I don't know whether to say "that's interesting" or "told you so." I hadn't thought about it directly before, but it makes all sorts of sense. I have said for a long time that VSH is only one trait that leads to varroa resistance, and that wild bees have highly variable levels of it. But I guess now that I think about it, it shouldn't surprise you. If somebody doesn't advertise treatment-free it's because they're not treatment-free. Bond Test is the only way to get truly treatment-free bees. VSH like many other things has become a marketing tool and really doesn't mean a whole lot.





Mikect05 said:


> So I was thinking of ordering from beeweaver...any other suggestions?


I'd recommend someone closer to your location if you can find them. You're asking for trouble with southern bees in your location, but I think you figured that out last year.





Mikect05 said:


> will re-queening disrupt that flow for us?


Not that can't be fixed. You're not trying for honey production, you only need them to get through the winter.


----------



## Mikect05 (Apr 17, 2009)

Thanks Solomon! Does anybody have suggestions of where I can buy 3 queens in the northeast from non-treated survivor stock?


----------



## Oldtimer (Jul 4, 2010)

Mike cannot help re where to get non treated survivor stock, but to the other part of your question, is it too late.

It might be. What likely happened last year is that mite population built up during summer, then when winter comes and bee population drops there is suddenly a much higher ratio of mites to bees, and the hive dies. It's a common scenario.

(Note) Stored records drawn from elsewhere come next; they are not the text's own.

-- ==== Sys2Proof/Certificates/Slice0/Obligations.lean ====
section
/-! DEFINITION. What the provers are to show of the module: each statement is a named proposition. -/
open Sys2Proof Sys2Proof.Machine

/-- Right after reset: STANDBY with the rails off, no command waiting, nothing in module memory, every cap and floor at its reset value, and
every invariant of this file. -/
def Obligations.ResetIsInStandby : Prop :=
  State.reset.aon.mode = .standby ∧ State.reset.aon.pgood = false ∧ State.reset.pending = [] ∧ State.reset.m.mem.wf = true
    ∧ (∀ w, State.reset.m.mem.decode w = ⟨⟨0, false⟩, .clean, 0⟩) ∧ State.reset.pwr.capW = 1600 ∧ State.reset.pwr.hostFloor = 0
    ∧ State.reset.m.hyv.version = 0 ∧ State.reset.m.shr.node = 0xFFFF ∧ State.reset.aon.alertMask = 0x7F
    ∧ (∀ x, (State.reset.m.cx x).st = .absent) ∧ (∀ p, (State.reset.m.port p).st = .dark)
    ∧ State.reset.ModeLegal ∧ State.reset.pwr.Legal ∧ State.reset.BootLegal ∧ State.reset.m.evr.Conserves

/-- A step takes the front command and answers its effect with the queue's rest; on an empty queue the module idles for one cycle of its
100 MHz clock (the model's choice, log entry 12). -/
def Obligations.StepTakesTheFront : Prop :=
  (∀ (c : Instr) (rest : List Instr) (s : State),
    step (s.withPending (c :: rest)) = exec c (s.withPending rest) ∧ (s.pending = c :: rest → step s = exec c (s.withPending rest)))
  ∧ (∀ s : State, s.pending = [] →
    ∃ t, step s = .next t ∧ t.m.now = s.m.now + (if s.aon.mode = .off then 0 else 10) ∧ t = { s with m := { s.m with now := t.m.now } })

/-- Every command completes in every state, leaves the commands that wait alone, and does the same whatever waits behind it. -/
def Obligations.CommandsIgnoreTheQueue : Prop :=
  (∀ (c : Instr) (s : State), ∃ t, exec c s = .next t ∧ t.pending = s.pending)
  ∧ (∀ (c : Instr) (s t : State) (q : List Instr), exec c s = .next t → exec c (s.withPending q) = .next (t.withPending q))

/-- MOD_EN, RESET_L and the input power: the rails go off in every state but `OFF`, `TRIPPED` and `COOLING`, where only the pin moves; input power
applied, lost and out of range. -/
def Obligations.PinsAndInputPower : Prop :=
  (∀ s : State,
    (s.aon.mode ≠ .off → s.aon.mode ≠ .tripped → s.aon.mode ≠ .cooling →
      Completes .modEnDeassert s (fun t => RailsDown .standby s t ∧ t.aon.modEn = false ∧ t.aon.resetLow = s.aon.resetLow
        ∧ t.aon.tripTimes = s.aon.tripTimes ∧ t.aon.locked = s.aon.locked ∧ t.aon.lastCause = s.aon.lastCause)
      ∧ Completes .resetLAssert s (fun t => RailsDown .standby s t ∧ t.aon.resetLow = true ∧ t.aon.modEn = s.aon.modEn
        ∧ t.aon.tripTimes = s.aon.tripTimes ∧ t.aon.locked = s.aon.locked ∧ t.aon.lastCause = s.aon.lastCause))
    ∧ (s.aon.mode = .tripped ∨ s.aon.mode = .cooling →
      exec .modEnDeassert s = .next { s with aon := { s.aon with modEn := false } }
      ∧ exec .resetLAssert s = .next { s with aon := { s.aon with resetLow := true } }))
  ∧ (∀ (s : State) (mv : Nat),
    (s.aon.mode = .off → Completes .inputPowerApplied s fun t =>
      t.aon.mode = .standby ∧ t.aon.locked = false ∧ t.aon.alert = 0 ∧ t.aon.alertMask = 0x7F ∧ t.aon.sbOffset = 0
        ∧ t = { s with aon := t.aon })
    ∧ (Completes .inputPowerLost s fun t =>
      t.aon = { mode := .off, modEn := s.aon.modEn, resetLow := s.aon.resetLow } ∧ t.m = { drawn := s.m.drawn, evr := { flash := s.m.evr.flash } }
        ∧ t.pwr.energyUj = 0 ∧ t.pwr.topRaised = [] ∧ t.pwr.topC = s.pwr.topC ∧ t.sec.running = false ∧ t.sec.sel = s.sec.sel
        ∧ t.sec.slotA = s.sec.slotA.kept ∧ t.sec.slotB = s.sec.slotB.kept ∧ t.sec.record = s.sec.record ∧ t.sec.fwMin = s.sec.fwMin ∧ t.pending = s.pending)
    ∧ (s.aon.mode ≠ .off → mv < 36000 ∨ 52000 < mv → Completes (.inputFault mv) s fun t =>
      t.pwr.inputMv = mv ∧ t.pwr.faultSeen = true ∧ t.aon.alert.getLsbD 4 = true
        ∧ (s.aon.mode ≠ .tripped → s.aon.mode ≠ .cooling → RailsDown .standby s t)
        ∧ (s.aon.mode = .tripped ∨ s.aon.mode = .cooling → t.aon.mode = s.aon.mode ∧ CoreOnly { s with pwr := t.pwr, aon := t.aon } t)))

/-- The way up: `STANDBY` to `BOOT`, `BOOT` to `TRAIN` or `HOLD`, `TRAIN` to `SELFTEST`, `SELFTEST` to `READY` or `HOLD`. -/
def Obligations.StartUpSequence : Prop :=
  ∀ (s : State) (b : BootInput) (r : TrainResult) (t : SelfTest),
    (s.aon.mode = .standby → s.aon.locked = false → (∃ g, s.pwr.goodSince = some g ∧ g + 100000000 ≤ s.m.now) → Completes .standbyExit s fun u =>
      u.aon = { s.aon with mode := .boot, modEn := true, resetLow := false }
        ∧ u.sec = { s.sec with running := true, bootCount := s.sec.bootCount + 1 } ∧ u = { s with aon := u.aon, sec := u.sec })
    ∧ (s.aon.mode = .boot → Completes (.bootSequence b) s fun u =>
      u.aon.pgood = true
        ∧ (b.flashOk = false → u.aon.mode = .hold ∧ u.aon.holdReason = holdWord 0x14 uModule ∧ u.m.dmg.up = b.damger.isSome)
        ∧ (b.flashOk = true → b.pufOk = false → u.aon.mode = .hold ∧ u.aon.holdReason = holdWord 0x13 uModule ∧ u.m.dmg.up = b.damger.isSome)
        ∧ (b.flashOk = true → b.pufOk = true →
            (u.aon.mode = .train ∧ u.sec.procsUp = true ∧ u.pwr.running = true)
              ∨ (u.aon.mode = .hold ∧ u.sec.procsUp = s.sec.procsUp ∧ (u.m.dmg.up = b.damger.isSome)
                  ∧ (u.aon.holdReason = holdWord 0x10 uModule ∧ u.sec.recovery = true ∨ u.aon.holdReason = holdWord 0x11 uModule
                      ∨ u.aon.holdReason = holdWord 0x12 uModule))))
    ∧ (s.aon.mode = .train → Completes (.trainComplete r) s fun u =>
      u.aon.mode = .selftest ∧ u.m.dmg.up = (damgerWithin s.sec.record r.damger).isSome
        ∧ (∀ k < 12, (u.m.st k).ok = (bitAt (recStackMask s.sec.record) k && !(s.aon.excluded.contains (uStack k)) && ((r.bins[k]?).getD none).isSome))
        ∧ u.m.clusters = s.m.clusters ∧ u.m.mem = s.m.mem ∧ u = { s with aon := { s.aon with mode := .selftest, failed := u.aon.failed }, m := u.m })
    ∧ (s.aon.mode = .selftest → Completes (.selftestComplete t) s fun u =>
      u.aon.failed = s.aon.failed ++ selfTestFailures s t
        ∧ (u.aon.failed = [] → u.aon.mode = .ready ∧ u.sec.sel.trial = (if s.sec.booted then s.sec.sel.trial else 0))
        ∧ (∀ f rest, u.aon.failed = f :: rest → u.aon.mode = .hold ∧ u.aon.holdReason = holdWord f.1 f.2)
        ∧ (∀ c < 32, (u.m.cl c).enabled = (clusterTested s t c (s.m.cl c)).enabled ∧ (u.m.cl c).width = (clusterTested s t c (s.m.cl c)).width)
        ∧ u.m.mem = s.m.mem ∧ u.pwr = s.pwr ∧ u.pending = s.pending)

It's likely that the exact same scenario is playing out again in your new hives. Mite issues are not yet obvious though because the high bee population means most of the bees are unaffected as yet and healthy. So, let's say, best case, you are able to get queens that are fully mite resistant. The issue would be, even if you got them today, they will go into your hives and not be laying much for at least another week. Add 3 weeks for those bees to start emerging, you have around a month before any of the resistant bees at all will be in the hive. And that's if you started today. Add to that month several more weeks before you get a meaningful percentage of those bees in the hive, it is getting into winter, your chances of averting disaster are there, but are fairly middling. And that is based on best case scenario of getting a totally resistant bee, and doing it today.

A little depressing I know. But on the positive, a queen is what, 20 or 30 bucks? Heck you'd likely spend that in a café without a second thought so why not just go ahead and give it your best shot. If it doesn't work out, you are not much worse off plus will have gained more experience for next year.

While I cannot help you re getting the untreated survivor queens, from hanging around in the forum for a few years I have noticed that buying untreated survivor queens has been virtually impossible for anyone attempting it. However lately Solomon has been saying he is selling queens so may be worth talking to him, he has also said his bees are awesome.

But if that avenue does not work out, Beeweaver will be your best bet. OK, maybe not meet the high standards suggested of local adapted bees or whatever, but if the reality is that the perfect bee is not obtainable, go for second best. As stated, the money, is really neither here nor there.

But in summary, my thoughts on your situation are that the odds of your bees getting through this winter will be a crap shoot, and that will be regardless of what you do. But that doesn't mean you should do nothing, go ahead and do the best you can for them, there's no guarantees but it could move the odds a bit.

Good luck!


----------